To begin this series of drawings, I imagined how objects look when no one is around to look at them. They are not in use, and they are not particularly waiting to be used. The lights are off and it is quiet; the objects become shadowy presences in no particular time or place.
A tradition in still-life painting employs its subjects in the service of a particular light, to show the effects of light as it falls on forms. The objects become employees of the picture, while the light sweeps across and creates a whole for the viewer to consume. The objects in my drawings are hard-edged. They are the opposite of the blank paper around them and, with their solidity, create a dichotomy between up-close and infinity. They are in a situation that is void of an outside light source. Instead, the light is a product of the drawing itself, and of the drawing’s woven rhythm. The light builds up and falls away. An example of this is in Bridge, where the darks gather in the seams of the collaged paper and shift where a new piece of paper begins.
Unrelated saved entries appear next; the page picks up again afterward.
-- ==== Sys2Proof/Decode.lean ====
section
/-! DEFINITION. Instruction encoding (30_encoding.md): the operand counts, the default opcode map, the admissible maps,
the decoder and the encoder. The decoder takes OPCODE_MAP as an argument, as R6 asks. -/

namespace Sys2Proof

/-- The operand count of each instruction (R94). -/
def Mnemonic.operandCount : Mnemonic → Nat
  | .hlt => 0
  | .ret => 0
  | .prn => 1
  | .push => 1
  | .pop => 1
  | .call => 1
  | .jmp => 1
  | .jeq => 1
  | .jne => 1
  | .ldi => 2
  | .add => 2
  | .mul => 2
  | .cmp => 2

/-- The field NN of an opcode byte, `op[7:6]` (R92, R93). -/
def operandBits (op : Byte) : Nat := (op.extractLsb' 6 2).toNat

/-- The opcode that the map gives an instruction (R94). -/
def OpcodeMap.code (m : OpcodeMap) : Mnemonic → Byte
  | .hlt => m.hlt
  | .ldi => m.ldi
  | .prn => m.prn
  | .add => m.add
  | .mul => m.mul
  | .cmp => m.cmp
  | .push => m.push
  | .pop => m.pop
  | .call => m.call
  | .ret => m.ret
  | .jmp => m.jmp
  | .jeq => m.jeq
  | .jne => m.jne

/-- The spec's default OPCODE_MAP, R95's table (log 1 [DESIGN CHOICE, unsafe]). -/
def OpcodeMap.default : OpcodeMap where
  hlt := 0b00000001
  ret := 0b00001001
  prn := 0b01000011
  call := 0b01001000
  pop := 0b01001100
  push := 0b01001101
  jmp := 0b01010000
  jeq := 0b01010001
  jne := 0b01010010
  ldi := 0b10011001
  cmp := 0b10100000
  add := 0b10101000
  mul := 0b10101010

/-- What R94 asks of a map: thirteen distinct opcodes, each with its instruction's operand count in bits 7:6. -/
abbrev OpcodeMap.Admissible (m : OpcodeMap) : Prop :=
  (Mnemonic.all.map m.code).Nodup ∧ ∀ k ∈ Mnemonic.all, operandBits (m.code k) = k.operandCount

/-- The map read in reverse, by all eight bits of the byte (R96, R97). On a map that R94 does not admit, the first
name in R2's order wins (log 14 [DESIGN CHOICE, safe]). -/
def OpcodeMap.lookup (m : OpcodeMap) (op : Byte) : Option Mnemonic :=
  Mnemonic.all.find? (fun k => m.code k == op)

/-- The selected instruction with the operand bytes of its format; the bytes it does not use are dropped (R91, R101). -/
def Instr.ofParts (k : Mnemonic) (a b : Byte) : Instr :=
  match k with
  | .hlt => .hlt
  | .ldi => .ldi a b
  | .prn => .prn a
  | .add => .add a b
  | .mul => .mul a b
  | .cmp => .cmp a b
  | .push => .push a
  | .pop => .pop a
  | .call => .call a
  | .ret => .ret
  | .jmp => .jmp a
  | .jeq => .jeq a
  | .jne => .jne a

/-- The one way in which three fetched bytes are no instruction (R96, R102). -/
inductive UnknownOpcode where
  /-- No instruction has this opcode. -/
  | unknownOpcode (op : Byte)
deriving DecidableEq, Repr

/-- Decode: the opcode byte and the two candidate operand bytes (R96, R98). Total. -/
def decode (m : OpcodeMap) (op a b : Byte) : Except UnknownOpcode Instr :=
  match m.lookup op with
  | some k => .ok (Instr.ofParts k a b)
  | none => .error (.unknownOpcode op)

/-- Why a list of bytes is no instruction. -/
inductive Reject where
  /-- The first byte is an unknown opcode (R102). -/
  | unknown (u : UnknownOpcode)
  /-- Fewer than the three bytes that every fetch reads (R121). -/
  | tooShort (n : Nat)
deriving DecidableEq, Repr

/-- Decode from a list of bytes in address order. Like a fetch it needs three bytes (R121); bytes after them are not read. -/
def decodeBytes (m : OpcodeMap) (bytes : List Byte) : Except Reject Instr :=
  match bytes with
  | op :: a :: b :: _ =>
    match decode m op a b with
    | .ok i => .ok i
    | .error u => .error (.unknown u)
  | short => .error (.tooShort short.length)

/-- The name of an instruction. -/
def Instr.mnemonic : Instr → Mnemonic
  | .hlt => .hlt
  | .ldi _ _ => .ldi
  | .prn _ => .prn
  | .add _ _ => .add
  | .mul _ _ => .mul
  | .cmp _ _ => .cmp
  | .push _ => .push
  | .pop _ => .pop
  | .call _ => .call
  | .ret => .ret
  | .jmp _ => .jmp
  | .jeq _ => .jeq
  | .jne _ => .jne

/-- The operand bytes of an instruction in address order: operand A, then operand B (R91). -/
def Instr.operands : Instr → List Byte
  | .hlt => []
  | .ldi r imm => [r, imm]
  | .prn r => [r]
  | .add a b => [a, b]
  | .mul a b => [a, b]
  | .cmp a b => [a, b]
  | .push r => [r]
  | .pop r => [r]
  | .call r => [r]
  | .ret => []
  | .jmp r => [r]
  | .jeq r => [r]
  | .jne r => [r]

/-- Encode: the opcode byte, then the operand bytes, at ascending addresses (R90, R91). -/
def encode (m : OpcodeMap) (i : Instr) : List Byte := m.code i.mnemonic :: i.operands

/-- The three bytes a fetch reads, from a number whose bits 7:0 are the first byte, with every bit at or above
`nbits` taken as 0 (log 12 [DESIGN CHOICE, safe]). -/
def tableBytes (nbits w : Nat) : List Byte :=
  [BitVec.ofNat 8 (w % 2 ^ nbits), BitVec.ofNat 8 (w % 2 ^ nbits / 2 ^ 8), BitVec.ofNat 8 (w % 2 ^ nbits / 2 ^ 16)]

/-- The instruction the decoder reads from a word numbered as spec/opcode_table.json numbers it, under the default map. -/
def decodeTableWord (nbits w : Nat) : Option Instr :=
  match decodeBytes OpcodeMap.default (tableBytes nbits w) with
  | .ok i => some i
  | .error _ => none

end Sys2Proof
end

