-- ==== Sys2Proof/Safety.lean ====
section
/-! DEFINITION. What counts as the end of a run and as a legal state, in the terms the statements use. -/

namespace Sys2Proof.Machine

/-- The core runs, and the three reads of its next fetch are inside memory (R121). -/
abbrev State.CanFetch (s : State) : Prop := s.status = .running ∧ s.pc + 2 < s.cfg.memSize

/-- The byte at an offset from PC: the opcode, operand A, operand B (R98). -/
abbrev State.byteAt (s : State) (k : Nat) : Byte := Memory.read s.mem (s.pc + k)

/-- The run has ended (R127, R300). -/
abbrev State.Final (s : State) : Prop := s.status ≠ .running

/-- The run has ended normally (R300). -/
abbrev State.EndedNormally (s : State) : Prop := s.status = .halted

/-- A status that is an error: ILLEGAL or FAULT (R263). -/
def Status.isError : Status → Bool
  | .running => false
  | .halted => false
  | .illegal _ => true
  | .fault _ => true

/-- `Status.isError` as a proposition. -/
abbrev Status.IsError (st : Status) : Prop := st.isError = true

/-- The run has ended in error (R300). -/
abbrev State.EndedInError (s : State) : Prop := s.status.IsError

/-- The state after one tick; a tick of this model always answers a next state. -/
def State.tick (s : State) : State :=
  match step s with
  | .next t => t
  | .fault _ => s
  | .refused _ => s

/-- The state after `n` ticks. -/
def State.ticks (s : State) : Nat → State
  | 0 => s
  | n + 1 => s.tick.ticks n

/-- The run from `s` ends at its `n`-th tick: the first after which status is not RUNNING (R300). -/
abbrev State.EndsAt (s : State) (n : Nat) : Prop :=
  (s.ticks n).status ≠ .running ∧ ∀ k, k < n → (s.ticks k).status = .running

/-- A hang: status stays RUNNING for ever (R300). -/
def State.Hangs (s : State) : Prop := ∀ n, (s.ticks n).status = .running

/-- The report and the status agree: an error has its report, with the PC of the instruction, which the error has left
in PC; otherwise there is none (R251, R263). -/
abbrev State.ReportMatches (s : State) : Prop :=
  (s.status.IsError → s.report = some { status := s.status, pc := s.pc }) ∧ (¬ s.status.IsError → s.report = none)

/-- The legal states: admissible parameters (R6, R94), memory in canonical form and inside MEM_SIZE (R60), FL with at
most one flag (R39), PC at most 256 (R130), and a report that matches the status (R263). -/
abbrev State.Legal (s : State) : Prop :=
  s.cfg.Admissible ∧ Memory.wf s.mem ∧ Memory.below s.cfg.memSize s.mem ∧ legalFl s.fl ∧ s.pc ≤ 256 ∧ s.ReportMatches

end Sys2Proof.Machine
end

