-- ==== Sys2Proof/Laws/Decoding.lean ====
section
/-! SUPPORT. The small facts about the opcode map and the formats that the encoding statements rest on. -/

namespace Sys2Proof

theorem Mnemonic.mem_all (k : Mnemonic) : k ∈ Mnemonic.all := by cases k <;> decide

theorem Mnemonic.operandCount_le (k : Mnemonic) : k.operandCount ≤ 2 := by cases k <;> decide

/-- The field NN as a quotient. -/
theorem operandBits_eq (op : Byte) : operandBits op = op.toNat / 64 := by
  have := op.isLt
  simp [operandBits, Nat.shiftRight_eq_div_pow]
  omega

@[simp] theorem Instr.ofParts_mnemonic (k : Mnemonic) (a b : Byte) : (Instr.ofParts k a b).mnemonic = k := by
  cases k <;> rfl

/-- The operand bytes of a selected instruction are the first of the fetched operand bytes, as many as its count. -/
theorem Instr.ofParts_operands (k : Mnemonic) (a b : Byte) :
    (Instr.ofParts k a b).operands = [a, b].take k.operandCount := by
  cases k <;> rfl

theorem Instr.operands_length (i : Instr) : i.operands.length = i.mnemonic.operandCount := by
  cases i <;> rfl

/-- Under an admissible map two instructions with the same opcode are the same (R94). -/
theorem OpcodeMap.code_inj {m : OpcodeMap} (hm : m.Admissible) {k j : Mnemonic} (h : m.code k = m.code j) : k = j :=
  List.inj_on_of_nodup_map hm.1 (Mnemonic.mem_all k) (Mnemonic.mem_all j) h

/-- Bits 7:6 of an instruction's opcode hold its operand count (R94). -/
theorem OpcodeMap.operandBits_code {m : OpcodeMap} (hm : m.Admissible) (k : Mnemonic) :
    operandBits (m.code k) = k.operandCount :=
  hm.2 k (Mnemonic.mem_all k)

/-- A byte that the lookup gives an instruction is that instruction's opcode, under any map. -/
theorem OpcodeMap.code_of_lookup {m : OpcodeMap} {op : Byte} {k : Mnemonic} (h : m.lookup op = some k) :
    m.code k = op := by
  simpa using List.find?_some h

/-- The lookup finds an instruction by its opcode (R96). -/
theorem OpcodeMap.lookup_code {m : OpcodeMap} (hm : m.Admissible) (k : Mnemonic) : m.lookup (m.code k) = some k := by
  cases h : m.lookup (m.code k) with
  | some j => rw [OpcodeMap.code_inj hm (OpcodeMap.code_of_lookup h)]
  | none =>
    have := List.find?_eq_none.1 h k (Mnemonic.mem_all k)
    simp at this

theorem decode_of_lookup {m : OpcodeMap} {op : Byte} {k : Mnemonic} (h : m.lookup op = some k) (a b : Byte) :
    decode m op a b = .ok (Instr.ofParts k a b) := by
  unfold decode; rw [h]

theorem decode_of_unknown {m : OpcodeMap} {op : Byte} (h : m.lookup op = none) (a b : Byte) :
    decode m op a b = .error (.unknownOpcode op) := by
  unfold decode; rw [h]

/-- What Decode has found when it answers an instruction. -/
theorem decode_eq_ok {m : OpcodeMap} {op a b : Byte} {i : Instr} (h : decode m op a b = .ok i) :
    ∃ k, m.lookup op = some k ∧ i = Instr.ofParts k a b := by
  unfold decode at h
  split at h
  case h_1 k hk => cases h; exact ⟨k, hk, rfl⟩
  case h_2 => cases h

end Sys2Proof
end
A few years ago, I began looking at art that flattened representation, art that chose to stack objects rather than have them recede. Early American folk art, Egyptian art, and eastern Indian art all informed my commitment to explore disrupted spaces, or rather spaces that allow details to carry real weight. My drawings depict common objects that have been taken out of context and put into a context of their own, amongst one another. Wholeness is built slowly and literally, as each object touches another and thereby builds a wall.